[Task description] What lines of the data hold the string "value"? Copy them all.
○ ○ ○ ○ ○ ○ ○
-- ==== Sys2Proof/Laws/Memory.lean ====
section
/-! SUPPORT. The laws of the buffer operations: read after write, the canonical form kept, what readRange answers. -/

namespace Sys2Proof.Laws

open Machine

variable {α : Type}

@[simp] theorem memory_read_nil (i : Nat) : Memory.read ([] : List (Nat × α)) i = none := rfl

theorem memory_read_write_same (m : List (Nat × α)) (i : Nat) (v : α) :
    Memory.read (Memory.write m i v) i = some v := by
  induction m with
  | nil => simp [Memory.write, Memory.read]
  | cons c m ih =>
    obtain ⟨k, w⟩ := c
    by_cases h1 : i < k
    · simp [Memory.write, Memory.read, h1]
    · by_cases h2 : i = k
      · simp [Memory.write, Memory.read, h2]
      · simp [Memory.write, Memory.read, h1, h2, ih, Ne.symm h2]

theorem memory_read_write_other (m : List (Nat × α)) {i j : Nat} (v : α) (h : j ≠ i) :
    Memory.read (Memory.write m i v) j = Memory.read m j := by
  induction m with
  | nil => simp [Memory.write, Memory.read, Ne.symm h]
  | cons c m ih =>
    obtain ⟨k, w⟩ := c
    by_cases h1 : i < k
    · simp [Memory.write, Memory.read, h1, Ne.symm h]
    · by_cases h2 : i = k
      · subst h2
        simp [Memory.write, Memory.read, Ne.symm h]
      · simp [Memory.write, Memory.read, h1, h2, ih]

theorem memory_wfFrom_write {hi : Nat} {m : List (Nat × α)} {lo i : Nat} (v : α)
    (hm : Memory.wfFrom hi lo m = true) (hlo : lo ≤ i) (hhi : i < hi) :
    Memory.wfFrom hi lo (Memory.write m i v) = true := by
  induction m generalizing lo with
  | nil => simp [Memory.write, Memory.wfFrom, hlo, hhi]
  | cons c m ih =>
    obtain ⟨k, w⟩ := c
    simp only [Memory.wfFrom, Bool.and_eq_true, decide_eq_true_eq] at hm
    by_cases h1 : i < k
    · simp [Memory.write, Memory.wfFrom, h1, hlo, hhi, hm]
    · by_cases h2 : i = k
      · subst h2
        simp [Memory.write, Memory.wfFrom, hlo, hhi, hm]
      · simp [Memory.write, Memory.wfFrom, h1, h2, hm, ih hm.2 (by omega)]

/-- A write inside the buffer keeps the canonical form. -/
theorem memory_wf_write {size : Nat} {m : List (Nat × α)} {i : Nat} (v : α)
    (hm : Memory.wf size m = true) (hi : i < size) : Memory.wf size (Memory.write m i v) = true :=
  memory_wfFrom_write v hm (Nat.zero_le i) hi

theorem memory_wfFrom_ofListFrom {hi o : Nat} (vs : List α) (h : o + vs.length ≤ hi) :
    Memory.wfFrom hi o (Memory.ofListFrom o vs) = true := by
  induction vs generalizing o with
  | nil => rfl
  | cons v vs ih =>
    simp only [List.length_cons] at h
    simp [Memory.ofListFrom, Memory.wfFrom, ih (o := o + 1) (by omega)]
    omega

/-- A buffer written whole by a command is in canonical form. -/
theorem memory_wf_ofList {size : Nat} (vs : List α) (h : vs.length ≤ size) :
    Memory.wf size (Memory.ofList vs) = true :=
  memory_wfFrom_ofListFrom vs (by omega)

theorem memory_read_ofListFrom_below {o i : Nat} (vs : List α) (h : i < o) :
    Memory.read (Memory.ofListFrom o vs) i = none := by
  induction vs generalizing o with
  | nil => rfl
  | cons v vs ih =>
    have hne : o ≠ i := by omega
    simp [Memory.ofListFrom, Memory.read, hne, ih (o := o + 1) (by omega)]

theorem memory_read_ofListFrom (o i : Nat) (vs : List α) :
    Memory.read (Memory.ofListFrom o vs) (o + i) = vs[i]? := by
  induction vs generalizing o i with
  | nil => simp [Memory.ofListFrom]
  | cons v vs ih =>
    cases i with
    | zero => simp [Memory.ofListFrom, Memory.read]
    | succ i =>
      have h := ih (o + 1) i
      rw [show o + 1 + i = o + (i + 1) by omega] at h
      simp [Memory.ofListFrom, Memory.read, h]

/-- R52: entry i of a buffer written whole is element i; an index past the elements holds no value. -/
@[simp] theorem memory_read_ofList (vs : List α) (i : Nat) : Memory.read (Memory.ofList vs) i = vs[i]? := by
  simpa [Memory.ofList] using memory_read_ofListFrom 0 i vs

/-- No index below the bound of a canonical tail is listed. -/
theorem memory_read_below {hi lo i : Nat} {m : List (Nat × α)} (hm : Memory.wfFrom hi lo m = true) (h : i < lo) :
    Memory.read m i = none := by
  induction m generalizing lo with
  | nil => rfl
  | cons c m ih =>
    obtain ⟨k, w⟩ := c
    simp only [Memory.wfFrom, Bool.and_eq_true, decide_eq_true_eq] at hm
    have hne : k ≠ i := by omega
    simp [Memory.read, hne, ih hm.2 (by omega)]

/-- Nothing is held outside a canonical buffer. -/
theorem memory_read_beyond {size i : Nat} {m : List (Nat × α)} (hm : Memory.wf size m = true) (h : size ≤ i) :
    Memory.read m i = none := by
  suffices H : ∀ lo, Memory.wfFrom size lo m = true → Memory.read m i = none from H 0 hm
  clear hm
  induction m with
  | nil => intros; rfl
  | cons c m ih =>
    obtain ⟨k, w⟩ := c
    intro lo hm
    simp only [Memory.wfFrom, Bool.and_eq_true, decide_eq_true_eq] at hm
    have hne : k ≠ i := by omega
    simp [Memory.read, hne, ih _ hm.2]

/-- readRange answers the bytes exactly when the range holds them. -/
theorem memory_readRange_ok {m : List (Nat × α)} {o n : Nat} {vs : List α} :
    Memory.readRange m o n = .ok vs ↔ vs.length = n ∧ Holds m o vs := by
  induction n generalizing o vs with
  | zero =>
    constructor
    · intro h
      cases h
      exact ⟨rfl, fun i hi => absurd hi (by simp)⟩
    · rintro ⟨h, -⟩
      simp [List.length_eq_zero_iff.mp h, Memory.readRange]
  | succ n ih =>
    constructor
    · intro h
      simp only [Memory.readRange] at h
      split at h
      · cases h
      · rename_i v hv
        split at h
        · cases h
        · rename_i ws hws
          cases h
          obtain ⟨hl, hh⟩ := ih.mp hws
          refine ⟨by simp [hl], fun i hi => ?_⟩
          cases i with
          | zero => simpa using hv
          | succ i =>
            have := hh i (by simpa using hi)
            rw [show o + 1 + i = o + (i + 1) by omega] at this
            simpa using this
    · rintro ⟨hl, hh⟩
      cases vs with
      | nil => simp at hl
      | cons v ws =>
        have h0 : Memory.read m o = some v := by simpa using hh 0 (by simp)
        have h1 : Memory.readRange m (o + 1) n = .ok ws := by
          refine ih.mpr ⟨by simpa using hl, fun i hi => ?_⟩
          have := hh (i + 1) (by simpa using hi)
          rw [show o + (i + 1) = o + 1 + i by omega] at this
          simpa using this
        simp [Memory.readRange, h0, h1]

/-- readRange stops at the first location that holds no value. -/
theorem memory_readRange_error {m : List (Nat × α)} {o n k : Nat} :
    Memory.readRange m o n = .error k ↔ FirstUnwritten m o n k := by
  induction n generalizing o with
  | zero =>
    simp only [Memory.readRange, reduceCtorEq, false_iff]
    rintro ⟨h1, h2, -⟩
    omega
  | succ n ih =>
    constructor
    · intro h
      simp only [Memory.readRange] at h
      split at h
      · rename_i hv
        cases h
        exact ⟨Nat.le_refl _, by omega, hv, fun i h1 h2 => absurd h1 (by omega)⟩
      · rename_i v hv
        split at h
        · rename_i j hj
          cases h
          obtain ⟨h1, h2, h3, h4⟩ := ih.mp hj
          refine ⟨by omega, by omega, h3, fun i hi hoi => ?_⟩
          by_cases hio : i = o
          · simp [hio, hv]
          · exact h4 i hi (by omega)
        · cases h
    · rintro ⟨h1, h2, h3, h4⟩
      by_cases hko : k = o
      · subst hko
        simp [Memory.readRange, h3]
      · obtain ⟨v, hv⟩ := Option.ne_none_iff_exists'.mp (h4 o (by omega) (Nat.le_refl _))
        have hr : Memory.readRange m (o + 1) n = .error k :=
          ih.mpr ⟨by omega, by omega, h3, fun i hi hoi => h4 i hi (by omega)⟩
        simp [Memory.readRange, hv, hr]

end Sys2Proof.Laws
end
○ ○ ○ ○ ○ ○ ○
[Solution to this task]
/-- R52: entry i of a buffer written whole is element i; an index past the elements holds no value. -/
/-- readRange stops at the first location that holds no value. -/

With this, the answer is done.